DL weekly study notes: DNN’s Initialization and GPT4 Can’t Reason

Published on Mar 17th, 2024.

Notes:

In March 3’s study notes, I wrote about using different initialization methods for training. Note that the hockey shape graph looks appealing, though it is not exactly desirable because the hockey shape really comes from the drastic decrease of the loss in the first few iterations, dwarfing all the subsequent ones, which are the ones that do the hard/useful work. A cleverer initialization will make the loss start out at a much lower value, rendering that initial drop in loss in the hockey shape loss graph unnecessary, and that is what Andrej talked about in lec4’s “fixing the initial loss” section.
The cleverer initialization I mentioned focuses on the weights that calculate logits, as their magnitude directly affects the logits. And we want to avoid excessive initial loss due to these weights. We also consider earlier layer weights but the aim is different, which is to prevent the saturated tanh problem.
- There are graphs that we can plot to detect the saturated tanh problem. See the fourth segment of building Makemore part three video.
- The problem can get nastier when the network is deeper so we have to be careful with the initialization. Also, yes, plots to visualize.
The key idea of Kaiming initialization is to maintain a consistent and desirable variance of activations across layers. In Angrej’s lecture, input distribution and only the distribution of linear output are compared, but in Kaiming initialization, the nonlinear activation function should also be taken into account. The purpose of such maintenance is to prevent the problem of vanishing or exploding gradients. The mechanics behind this is that varying variances lead to very small or very large signals in the forward pass. And vanishing or exploding signals, can lead to vanishing or exploding gradients in different manners, depending on the activation function that is used. For example, if tanh is used, we will get vanishing gradients when the signals are exceedingly large, exploding gradients less of a problem.
- “fan in” and “fan out” are terms used to refer to the number of input and output connections of a layer, respectively.
  It makes sense that Kaiming initialization incorporates fan in or fan out because the results of matrix multiplication depends directly on the number of terms in the summation.
- Vanishing gradients make convergence very slow or even halt the entire training process. Exploding gradients make the training process unstable.
w = torch.randn(10, 200) can be visualized as the connections between a layer of 10 neurons and next layer of 200 neurons
Modern innovations in neural network optimization make initialization easier.

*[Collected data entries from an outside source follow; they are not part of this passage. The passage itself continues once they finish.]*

theorem setCtr_keeps {s0 : State} (g inst row sub : Nat) (v : Dword) (s : State) (hK : Keeps s0 s) :
    Keeps s0 (setCtr g inst row sub v s) := by
  unfold setCtr
  repeat' first
    | with_reducible assumption
    | (first | (lift_lets; intro x) | intro x); first
        | (refine (fun (_ : Keeps s0 x) => ?_) ?_; on_goal 2 => subst x; on_goal 1 => clear_value x)
        | subst x
    | intro _
    | split
    | (with_reducible refine Keeps.update ?_ ?_); on_goal 2 => exact shape_kept
    | dsimp only

theorem handleOffset_keeps {s0 : State} (port : Port) (off : Int) (s : State) (hK : Keeps s0 s) :
    Keeps s0 (handleOffset port off s) := by
  unfold handleOffset
  repeat' first
    | with_reducible assumption | with_reducible apply bump_keeps | with_reducible apply modTu_keeps
    | with_reducible apply phaseStep_keeps | with_reducible apply enterHoldover_keeps
    | with_reducible apply leaveHoldover_keeps | with_reducible apply servo_keeps
    | with_reducible apply setCtr_keeps
    | (first | (lift_lets; intro x) | intro x); first
        | (refine (fun (_ : Keeps s0 x) => ?_) ?_; on_goal 2 => subst x; on_goal 1 => clear_value x)
        | subst x
    | (with_reducible refine And.intro ?_ ?_) <;> first | exact id | (simp; done) | (intro hl; simpa using hl)
    | intro _
    | split
    | (with_reducible refine Keeps.update ?_ ?_); on_goal 2 => exact shape_kept
    | dsimp only

theorem selectMaster_keeps {s0 : State} (gm : Dword) (s : State) (hK : Keeps s0 s) :
    Keeps s0 (selectMaster gm s) := by
  unfold selectMaster
  repeat' first
    | with_reducible assumption | with_reducible apply modTu_keeps | with_reducible apply enterHoldover_keeps
    | (first | (lift_lets; intro x) | intro x); first
        | (refine (fun (_ : Keeps s0 x) => ?_) ?_; on_goal 2 => subst x; on_goal 1 => clear_value x)
        | subst x
    | (with_reducible refine And.intro ?_ ?_) <;> first | exact id | (simp; done) | (intro hl; simpa using hl)
    | intro _
    | split
    | (with_reducible refine Keeps.update ?_ ?_); on_goal 2 => exact shape_kept
    | dsimp only

theorem modTs_keeps {s0 : State} (i : Nat) (f : TsInput → TsInput) (s : State) (hK : Keeps s0 s) :
    Keeps s0 (modTs i f s) := by
  unfold modTs
  repeat' first
    | with_reducible assumption | with_reducible apply modTu_keeps
    | (first | (lift_lets; intro x) | intro x); first
        | (refine (fun (_ : Keeps s0 x) => ?_) ?_; on_goal 2 => subst x; on_goal 1 => clear_value x)
        | subst x
    | (with_reducible refine And.intro ?_ ?_) <;> first | exact id | (simp; done) | (intro hl; simpa using hl)
    | intro _
    | split
    | (with_reducible refine Keeps.update ?_ ?_); on_goal 2 => exact shape_kept
    | dsimp only

theorem sendBatch_keeps {s0 : State} (i : Nat) (s : State) (hK : Keeps s0 s) :
    Keeps s0 (sendBatch i s) := by
  unfold sendBatch
  repeat' first
    | with_reducible assumption | with_reducible apply sendEvent_keeps | with_reducible apply modTs_keeps
    | (first | (lift_lets; intro x) | intro x); first
        | (refine (fun (_ : Keeps s0 x) => ?_) ?_; on_goal 2 => subst x; on_goal 1 => clear_value x)
        | subst x
    | intro _
    | split
    | (with_reducible refine Keeps.update ?_ ?_); on_goal 2 => exact shape_kept
    | dsimp only

theorem addStamp_keeps {s0 : State} (i : Nat) (stamp : Dword) (level : Bool) (s : State) (hK : Keeps s0 s) :
    Keeps s0 (addStamp i stamp level s) := by
  unfold addStamp
  repeat' first
    | with_reducible assumption | with_reducible apply bump_keeps | with_reducible apply modTs_keeps
    | with_reducible apply sendBatch_keeps
    | (first | (lift_lets; intro x) | intro x); first
        | (refine (fun (_ : Keeps s0 x) => ?_) ?_; on_goal 2 => subst x; on_goal 1 => clear_value x)
        | subst x
    | intro _
    | split
    | (with_reducible refine Keeps.update ?_ ?_); on_goal 2 => exact shape_kept
    | dsimp only

theorem edgeSignal_keeps {s0 : State} (i : Nat) (s : State) (hK : Keeps s0 s) :
    Keeps s0 (edgeSignal i s) := by
  unfold edgeSignal
  repeat' first
    | with_reducible assumption | with_reducible apply bump_keeps | with_reducible apply putJob_keeps
    | with_reducible apply forwardCmd_keeps | with_reducible apply touch_keeps
    | (first | (lift_lets; intro x) | intro x); first
        | (refine (fun (_ : Keeps s0 x) => ?_) ?_; on_goal 2 => subst x; on_goal 1 => clear_value x)
        | subst x
    | intro _
    | split
    | (with_reducible refine Keeps.update ?_ ?_); on_goal 2 => exact shape_kept
    | dsimp only

theorem deliverEdge_keeps {s0 : State} (i : Nat) (stamp : Dword) (level : Bool) (s : State) (hK : Keeps s0 s) :
    Keeps s0 (deliverEdge i stamp level s) := by
  unfold deliverEdge
  repeat' first
    | with_reducible assumption | with_reducible apply bump_keeps | with_reducible apply addStamp_keeps
    | with_reducible apply edgeSignal_keeps
    | (first | (lift_lets; intro x) | intro x); first
        | (refine (fun (_ : Keeps s0 x) => ?_) ?_; on_goal 2 => subst x; on_goal 1 => clear_value x)
        | subst x
    | intro _
    | split
    | (with_reducible refine Keeps.update ?_ ?_); on_goal 2 => exact shape_kept
    | dsimp only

Notes on GPT for Can’t reason

My current stand on LLMs align with the author’s: “that LLM-based systems are not mere stochastic parrots but build genuine abstractions and can exhibit creativity”. What I want to get out of this reading is to understand why the author says “these systems are still severely limited in their reasoning abilities”.
The author set a narrow and well-defined subject of study before the entire discussion: “Can GPT4 reason?” This makes a systematic enquiry possible and easier.
First-order logic and higher-order logic: first-order logic extends propositional logic with predicates and quantifiers, which allows expression of more complex statements about objects and their relationships. Higher-order logic is an extension of first-order logic that allows quantification not only over individual variables but also over predicates and functions.
Core argument of the author: there are a bunch of a priori considerations, but the most compelling one is that it is computationally complex.
[ ] I should study this: “In fact, in the general case (first-order or higher-order logic), it is algorithmically undecidable, i.e., every bit as unsolvable as the halting problem”

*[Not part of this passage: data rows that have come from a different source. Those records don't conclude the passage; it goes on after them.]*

/-- A Sync that gets its stamp selects its grandmaster; it gives the offset or waits for its Follow_Up (R431). -/
theorem execSync_stamped {m : SyncMsg} (h : GptpArrives m.port m.frame (advance dt s))
    (hs : (gptpStamp m.port false (bump 0x0E (portNo m.port) 6 0 1
      (frameTaken m.port m.frame.sec m.frame.len (advance dt s)))).2 = true) :
    execSync dt m s =
      let s3 := selectMaster m.gmId (gptpStamp m.port false (bump 0x0E (portNo m.port) 6 0 1
        (frameTaken m.port m.frame.sec m.frame.len (advance dt s)))).1
      if m.twoStep then .next (modTu (fun t => { t with twoStep := some (m.port, m.gmId) }) s3)
      else .next (handleOffset m.port m.offset (modTu (fun t => { t with twoStep := none }) s3)) := by
  simp only [execSync, gptpArrives_eq h, hs, Bool.not_true, Bool.false_eq_true, if_false]

/-- The Follow_Up of the two-step Sync of its port gives the offset (R431). -/
theorem execFollowUp_ofSync {offset : Int} {gm : Dword} (h : GptpArrives port f (advance dt s))
    (ht : (bump 0x0E (portNo port) 6 2 1 (frameTaken port f.sec f.len (advance dt s))).tu.twoStep = some (port, gm)) :
    execFollowUp dt ⟨port, f⟩ offset s = .next (handleOffset port offset
      (modTu (fun t => { t with twoStep := none })
        (bump 0x0E (portNo port) 6 2 1 (frameTaken port f.sec f.len (advance dt s))))) := by
  simp only [execFollowUp, gptpArrives_eq h, ht, Bool.not_true, Bool.false_eq_true, if_false, if_true]

/-- A received peer delay frame that gets its stamp sets the port's delay (R431). -/
theorem execPdelay_received {delay : Int} (h : GptpArrives port f (advance dt s))
    (hs : (gptpStamp port false
      (bump 0x0E (portNo port) 6 4 1 (frameTaken port f.sec f.len (advance dt s)))).2 = true) :
    execPdelay dt ⟨port, f⟩ false delay s =
      .next (modTu (fun t => { t with delays := t.delays.set (portNo port) delay }) (gptpStamp port false
        (bump 0x0E (portNo port) 6 4 1 (frameTaken port f.sec f.len (advance dt s)))).1) := by
  simp only [execPdelay, gptpArrives_eq h, hs, Bool.not_true, Bool.or_self, Bool.false_eq_true, if_false]

/-- A peer delay frame of the end station leaves in class 7, is counted and asks for its stamp (R84, R434). -/
theorem execPdelay_sent {delay : Int} (hg : gptpOn (advance dt s) port = true)
    (hp : portSends (advance dt s) port = true) :
    execPdelay dt ⟨port, f⟩ true delay s = .next (gptpStamp port true
      (sendOn port 7 f.len (fun t => .pdelay port t) (bump 0x0E (portNo port) 6 5 1 (advance dt s)))).1 := by
  simp only [execPdelay, hg, hp, Bool.and_self, Bool.not_true, Bool.true_or, Bool.false_eq_true, if_false, if_true]

/-- A lost Sync in LOCKING or LOCKED enters HOLDOVER (R433). -/
theorem execSyncReceiptTimeout_lost (hu : hostUp (advance dt s) = true)
    (hs : (advance dt s).tu.sync = .locking ∨ (advance dt s).tu.sync = .locked) :
    execSyncReceiptTimeout dt s = .next (enterHoldover (advance dt s)) := by
  have hg : (hostUp (advance dt s) &&
      ((advance dt s).tu.sync == .locking || (advance dt s).tu.sync == .locked)) = true := by
    rcases hs with hs | hs <;> rw [hu, hs] <;> rfl
  exact if_pos hg

end

/-- Settles O26, message by message. -/
theorem endStationTakesItsMessages : Obligations.EndStationTakesItsMessages := by
  intro dt s s1 arrives
  have taken : ∀ {port f}, arrives port f → GptpArrives port f s1 := fun ⟨hu, hl, hc, hg⟩ => ⟨hu, hl, hc, hg⟩
  refine ⟨fun m h => ?_, fun port offset gm f h => ?_, fun port delay f h => ?_,
    fun port delay f hg hp => execPdelay_sent hg hp, fun hu hs => execSyncReceiptTimeout_lost hu hs⟩
  · intro s2 s3 hs
    have hexec : exec (.sync dt m) s = _ := execSync_stamped (taken h) hs
    exact ⟨fun ht => hexec.trans (if_neg (ne_true_of_eq_false ht)), fun ht => hexec.trans (if_pos ht)⟩
  · exact execFollowUp_ofSync (taken h)
  · exact execPdelay_received (taken h)

end Sys2Proof.Machine
end

section
/-! PROOFS. The device queries: each answers with its results. -/

namespace Sys2Proof.Machine

/- One theorem at a time: many at once need more memory than the build has. -/
set_option Elab.async false

/-- A change of the time unit that follows an answer could as well come before it. -/
theorem modTu_answer (f : TimeUnit → TimeUnit) (mb status detail : Nat) (res : List Byte) (s : State) :
    modTu f (answer mb status detail res s) = { answer mb status detail res s with tu := f s.tu } := by
  rw [answer_rest]
  rfl

/-- Settles O11: each query is accepted (`hostRun_accepts`), and its body is its answer. -/
theorem deviceQueriesAnswer : Obligations.DeviceQueriesAnswer := by
  intro mb r s
  refine ⟨?ping, ?getId, ?attest, ?timeGet, ?faultQuery, ?selftestReport, ?powerQuery, ?radioQuery, ?groupQuery⟩
  case timeGet =>
    intro ha
    exact congrArg _ ((hostRun_accepts ha _).trans (modTu_answer _ _ _ _ _ _))
  case attest =>
    intro ha report sig
    exact congrArg _ (hostRun_accepts ha _)
  all_goals
    intro ha
    exact congrArg _ (hostRun_accepts ha _)

end Sys2Proof.Machine
end

section
/-! PROOFS. Images: opening, writing, sealing and dropping them, and the chains of RADIO_LOAD. -/

namespace Sys2Proof.Machine

/- One theorem at a time: many at once need more memory than the build has. -/
set_option Elab.async false

/-! ### The image slots and the journal -/

section
variable {s : State} {i k : Nat} {im : Image} {o : Option Image}

theorem lt_of_imageOf (h : imageOf s i = some im) : i < s.images.length := by
  by_contra hn
  rw [imageOf, List.getD_eq_default _ _ (Nat.not_lt.mp hn)] at h
  cases h

theorem imageOf_putImage_same (h : i < s.images.length) : imageOf (putImage i o s) i = o := by
  simp [imageOf, putImage, List.getD, h]

theorem imageOf_putImage_other (h : k ≠ i) : imageOf (putImage i o s) k = imageOf s k := by
  simp [imageOf, putImage, List.getD, Ne.symm h]

end

/-- A journal entry changes the journal alone. -/
theorem journal_eq (r : Request) (job result commit : Nat) (s : State) : ∃ l n,
    journal r job result commit s = { s with link := { s.link with journal := l, journalNo := n } } := by
  unfold journal
  split
  · exact ⟨s.link.journal, s.link.journalNo, rfl⟩
  · exact ⟨_, _, rfl⟩

/-- The journal does not look at the images. -/
theorem journal_putImage (r : Request) (job result commit i : Nat) (o : Option Image) (s : State) :
    journal r job result commit (putImage i o s) = putImage i o (journal r job result commit s) := by
  unfold journal
  split <;> rfl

In my view, the most compelling a priori considerations against the plausibility of reliably robust LLM reasoning turn on computational complexity results. Reasoning is a (very) computationally hard problem. In fact, in the general case (first-order or higher-order logic), it is algorithmically undecidable, i.e., every bit as unsolvable as the halting problem. Thus, by Church’s thesis, we cannot expect any algorithm, LLMs included, to solve arbitrary reasoning problems in a sound and complete way.

What makes the analysis grounded is the extensive context it provides: two sides of the debate, methodology, clarifications of objectives and so on. This requires substantial depth and extensiveness of knowledge in the writer.
Definition of reasoning: the process of making and justifying arguments. An argument consists of a conclusion and a set of premises from which the conclusion is derived.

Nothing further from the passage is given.